**PROBLEM DESCRIPTION**: The lines below that include the word "leaves" are to be reported.

**DATA FOR ANALYSIS**:
theorem exec_cmp (hi : executeOps i = cmpOps rd b) (hb : s.operandB b = bWord) (hr : compareFlags (s.reg rd) bWord = r) :
    exec i s = .next { s with flags := r, aluA := s.reg rd, aluB := bWord, aluRes := r } := by
  subst hb hr
  rw [exec_eq_runExecute, hi]
  exact runExecute_cmp rd b s

/-- The destination of an ALU instruction reads the result, whichever registers the operands were read from (42_alu.md R195). -/
theorem exec_alu_result {x y z : Word}
    (h : exec i s = .next { s with regs := s.regs.set rd r, aluA := x, aluB := y, aluRes := z }) :
    ∃ t, exec i s = .next t ∧ t.reg rd = r :=
  ⟨_, h, s.reg_setReg_same rd r⟩

end

end Sys2Proof.Machine
end

section
/-! The statements on the ALU instructions (42_alu.md): the whole next state of every one in both forms, and operands read before
the result is written. -/

namespace Sys2Proof.Machine

/-- Settles O38: a shift multiplies or divides by the power of two of its whole operand B. -/
theorem shiftResults : Obligations.ShiftResults := by
  unfold Obligations.ShiftResults
  intro s rd rn rm imm a done immWord
  have hb : s.operandB (.imm imm) = immWord := s.operandB_imm imm
  have hn : immWord.toNat = imm.toNat := immediate_word_toNat imm
  exact ⟨exec_alu rfl rfl rfl (AluOp.apply_lsl a rfl), exec_alu rfl rfl hb (AluOp.apply_lsl a hn),
    exec_alu rfl rfl rfl (AluOp.apply_lsr a rfl), exec_alu rfl rfl hb (AluOp.apply_lsr a hn)⟩

/-- Settles O36: operand B is x[Rm]; AND, ORR and EOR are the word operations themselves. -/
theorem registerFormResults : Obligations.RegisterFormResults := by
  unfold Obligations.RegisterFormResults
  intro s rd rn rm a b done
  exact ⟨exec_alu rfl rfl rfl (AluOp.apply_add a rfl), exec_alu rfl rfl rfl (AluOp.apply_sub a rfl),
    exec_alu rfl rfl rfl rfl, exec_alu rfl rfl rfl rfl, exec_alu rfl rfl rfl rfl⟩

/-- Settles O37: operand B is the word of the immediate, whose number is the immediate's. -/
theorem immediateFormResults : Obligations.ImmediateFormResults := by
  unfold Obligations.ImmediateFormResults
  intro s rd rn imm a b done
  have hb : s.operandB (.imm imm) = b := s.operandB_imm imm
  have hn : b.toNat = imm.toNat := immediate_word_toNat imm
  exact ⟨exec_alu rfl rfl hb (AluOp.apply_add a hn), exec_alu rfl rfl hb (AluOp.apply_sub a hn),
    exec_alu rfl rfl hb rfl, exec_alu rfl rfl hb rfl, exec_alu rfl rfl hb rfl⟩

/-- Settles O39: operand A is unused and shows 0; the complement is taken from 2^32 - 1. -/
theorem moveResults : Obligations.MoveResults := by
  unfold Obligations.MoveResults
  intro s rd rm imm done immWord
  have hb : s.operandB (.imm imm) = immWord := s.operandB_imm imm
  have hn : immWord.toNat = imm.toNat := immediate_word_toNat imm
  exact ⟨exec_alu rfl rfl rfl rfl, exec_alu rfl rfl hb rfl,
    exec_alu rfl rfl rfl (AluOp.apply_mvn 0#32 rfl), exec_alu rfl rfl hb (AluOp.apply_mvn 0#32 hn)⟩

/-- Settles O40: the flag word is the one of the order of x[Rd] and operand B. -/
theorem compareResults : Obligations.CompareResults := by
  unfold Obligations.CompareResults
  intro s rd rm imm flagWord done
  exact ⟨exec_cmp rfl rfl (compareFlags_eq (s.reg rd) rfl),
    exec_cmp rfl (s.operandB_imm imm) (compareFlags_eq (s.reg rd) (immediate_word_toNat imm))⟩

/-- Settles O42: the results above with one register for source and destination. -/
theorem sameRegisterOperands : Obligations.SameRegisterOperands := by
  unfold Obligations.SameRegisterOperands
  intro s r
  obtain ⟨hadd, -⟩ := registerFormResults s r r r
  obtain ⟨-, hsub, -⟩ := immediateFormResults s r r 1#19
  obtain ⟨hlsl, -⟩ := shiftResults s r r r 0#19
  obtain ⟨hmov, -⟩ := moveResults s r r 0#19
  refine ⟨?_, ?_, ?_, _, hmov, Vector.set_getElem_self _⟩
  · obtain ⟨t, ht, hr⟩ := exec_alu_result hadd
    exact ⟨t, ht, by rw [hr, BitVec.toNat_ofNat, Nat.two_mul]⟩
  · obtain ⟨t, ht, hr⟩ := exec_alu_result hsub
    refine ⟨t, ht, ?_⟩
    have hone : (1#19).toNat = 1 := rfl
    have horder : 2 ^ 32 + (s.reg r).toNat - 1 = (s.reg r).toNat + (2 ^ 32 - 1) := by omega
    rw [hr, BitVec.toNat_ofNat, hone, horder]
  · obtain ⟨t, ht, hr⟩ := exec_alu_result hlsl
    exact ⟨t, ht, by rw [hr, BitVec.toNat_ofNat]⟩

end Sys2Proof.Machine
end

section
/-! SUPPORT. What the family of an instruction says of its EXECUTE, for the branches and for the words of opcode 7 that spell no
instruction (43_branch.md R211, R218). -/

namespace Sys2Proof

/-- `B??` is the mnemonic of the two unassigned rows and of no other. -/
theorem Instr.family_unassigned_iff (i : Instr) : i.family = .unassigned ↔ i.mnemonic = .bxx := by
  cases i <;> simp [Instr.family, Instr.mnemonic]

end Sys2Proof

namespace Sys2Proof.Machine

/-- The word of a branch label has the number of its field: zero-extension loses nothing. -/
theorem label_word_toNat (label : BitVec 16) : (BitVec.ofNat 32 label.toNat).toNat = label.toNat := by
  rw [BitVec.ofNat_toNat]
  exact BitVec.toNat_setWidth_of_le (by decide)

section
variable {i : Instr} {s t : State}

/-- A branch writes PC and nothing else (43_branch.md R211). -/
theorem exec_branch_frame (hf : i.family = .branch) (h : exec i s = .next t) : t = { s with pc := t.pc } := by
  cases exec_effect h
  case branch => rfl
  case load | loadFault | store | storeFault => subst i; cases hf
  all_goals cases hf.symm.trans ‹_›

/-- A branch of a quiet machine leaves it quiet, so that the run goes on with the next FETCH. -/
theorem exec_branch_quiet (hf : i.family = .branch) (h : exec i s = .next t) (hq : s.quiet = true) : t.quiet = true := by
  rw [exec_branch_frame hf h]
  exact hq

/-- `B??` takes IllegalInstruction(CIR) and changes nothing else (43_branch.md R218). -/
theorem exec_unassigned (hf : i.family = .unassigned) (s : State) :
    exec i s = .next { s with status := .faulted ⟨.illegalInstruction, s.cir, .execute⟩ } := by
  cases i
  case bxxLow | bxxHigh => exact runExecute_bxx s
  all_goals cases hf

end

end Sys2Proof.Machine
end

section
/-! The statements on the branches (43_branch.md): the whole next state of each, a target outside Memory, and `B??`. -/

namespace Sys2Proof.Machine

/-- Settles O43: each branch has its predicate, a bit of FLAGS. -/
theorem branchResults : Obligations.BranchResults := by
  unfold Obligations.BranchResults
  intro s label jump
  exact ⟨exec_branch .always rfl s, exec_branch .eq rfl s, exec_branch .gt rfl s, exec_branch .lt rfl s,
    exec_branch .ne rfl s⟩

/-- Settles O44: B jumps to any label, and a branch leaves the machine quiet, so that the next step is the fault of FETCH. -/
theorem branchTargetIsCheckedByFetch : Obligations.BranchTargetIsCheckedByFetch := by
  unfold Obligations.BranchTargetIsCheckedByFetch
  refine ⟨fun s label => ⟨_, exec_branch .always rfl s, label_word_toNat label, rfl⟩, fun s t i hq hf h hout => ?_⟩
  have hqt : t.quiet = true := exec_branch_quiet hf h hq
  obtain ⟨-, hrun⟩ := (quiet_iff t).1 hqt
  exact ⟨hrun.status, _, fetchOutOfRange t hqt hout, rfl, rfl⟩

/-- Settles O53: EXECUTE of both rows is the one fault, and the step runs it on the word fetched, which CIR then holds; the run
having ended, no next FETCH is due. -/
theorem unassignedBranchFaults : Obligations.UnassignedBranchFaults := by
  unfold Obligations.UnassignedBranchFaults
  refine ⟨fun s sub => ⟨exec_unassigned rfl s, exec_unassigned rfl s⟩, fun s hq hin hw => ?_⟩
  obtain ⟨u, hu, hstep⟩ := stepRunsDecodedInstruction s hq hin
  have hf : (decode (s.mem.get s.pc.toNat)).family = .unassigned :=
    (Instr.family_unassigned_iff _).2 ((mnemonic_decode _).trans hw)
  rw [exec_unassigned hf] at hu
  cases hu
  exact hstep

end Sys2Proof.Machine
end

section
/-! SUPPORT. What OUT and HALT do to a state (44_out_halt.md R230, R231, R233), and what OUT_LOG is after any instruction. -/

namespace Sys2Proof.Machine

variable {s t : State} {i : Instr}

/-- The byte OUT delivers, as a number (44_out_halt.md R231, D9). -/
theorem outByteOf_eq {v : Word} {n : Nat} (h : v.toNat = n) : outByteOf v = BitVec.ofNat 8 (n % 256) := by
  subst h
  apply BitVec.eq_of_toNat_eq
  calc (outByteOf v).toNat
    _ = v.toNat % 256 := BitVec.toNat_setWidth 8 v
    _ = v.toNat % 256 % 256 := (Nat.mod_mod _ _).symm
    _ = (BitVec.ofNat 8 (v.toNat % 256)).toNat := (BitVec.toNat_ofNat (v.toNat % 256) 8).symm

/-- OUT of an operand of number `n` (44_out_halt.md R230). -/
theorem exec_out {b : OperandB} {n : Nat} (hi : executeOps i = outOps b) (hb : (s.operandB b).toNat = n) :
    exec i s = .next { s with outLog := s.outLog ++ [BitVec.ofNat 8 (n % 256)], outBusy := false } := by
  rw [exec_eq_runExecute, hi, runExecute_out, outByteOf_eq hb]

/-- HALT (44_out_halt.md R233). -/
theorem exec_halt (s : State) : exec .halt s = .next { s with status := .halted, phase := .fetch } := by
  rw [exec_eq_runExecute]
  exact runExecute_halt s

/-- OUT_LOG after EXECUTE: as before, or with one byte more at its end, which is the effect of OUT (44_out_halt.md R232). -/
theorem exec_outLog_cases (h : exec i s = .next t) :
    t.outLog = s.outLog ∨ ∃ b : Byte, t.outLog = s.outLog ++ [b] := by
  cases exec_effect h
  case output b _ => exact .inr ⟨b, rfl⟩
  all_goals exact .inl rfl

@[simp] theorem State.afterExecute_outLog (s : State) : s.afterExecute.outLog = s.outLog := by
  unfold State.afterExecute
  split <;> rfl

end Sys2Proof.Machine
end

section
/-! The statements on OUT and HALT (44_out_halt.md): the whole next state of each, and the growth of OUT_LOG in a quiet step. -/

namespace Sys2Proof.Machine

/-- Settles O33: a fault of FETCH leaves OUT_LOG, FETCH and DECODE leave it, and EXECUTE appends one byte or none. -/
theorem outputOnlyGrows : Obligations.OutputOnlyGrows := by
  unfold Obligations.OutputOnlyGrows
  intro s t hq ht
  obtain hin | hout := Nat.lt_or_ge s.pc.toNat s.mem.size
  · obtain ⟨u, hu, hstep⟩ := stepInstruction_inside hin
    rw [step_quiet hq, hstep] at ht
    cases ht
    rw [State.afterExecute_outLog]
    exact exec_outLog_cases (s := s.readyToExecute _) hu
  · rw [fetchOutOfRange s hq hout] at ht
    cases ht
    exact .inl rfl

/-- Settles O51: operand B is x[Rm], or the word of the immediate, whose number is the immediate's. -/
theorem outputResults : Obligations.OutputResults := by
  unfold Obligations.OutputResults
  intro s rm imm
  have himm : (s.operandB (.imm imm)).toNat = imm.toNat := by rw [State.operandB_imm, immediate_word_toNat]
  exact ⟨exec_out rfl rfl, exec_out rfl himm⟩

**FINAL ANSWER**:
/-- A branch of a quiet machine leaves it quiet, so that the run goes on with the next FETCH. -/
/-- Settles O44: B jumps to any label, and a branch leaves the machine quiet, so that the next step is the fault of FETCH. -/
/-- Settles O33: a fault of FETCH leaves OUT_LOG, FETCH and DECODE leave it, and EXECUTE appends one byte or none. -/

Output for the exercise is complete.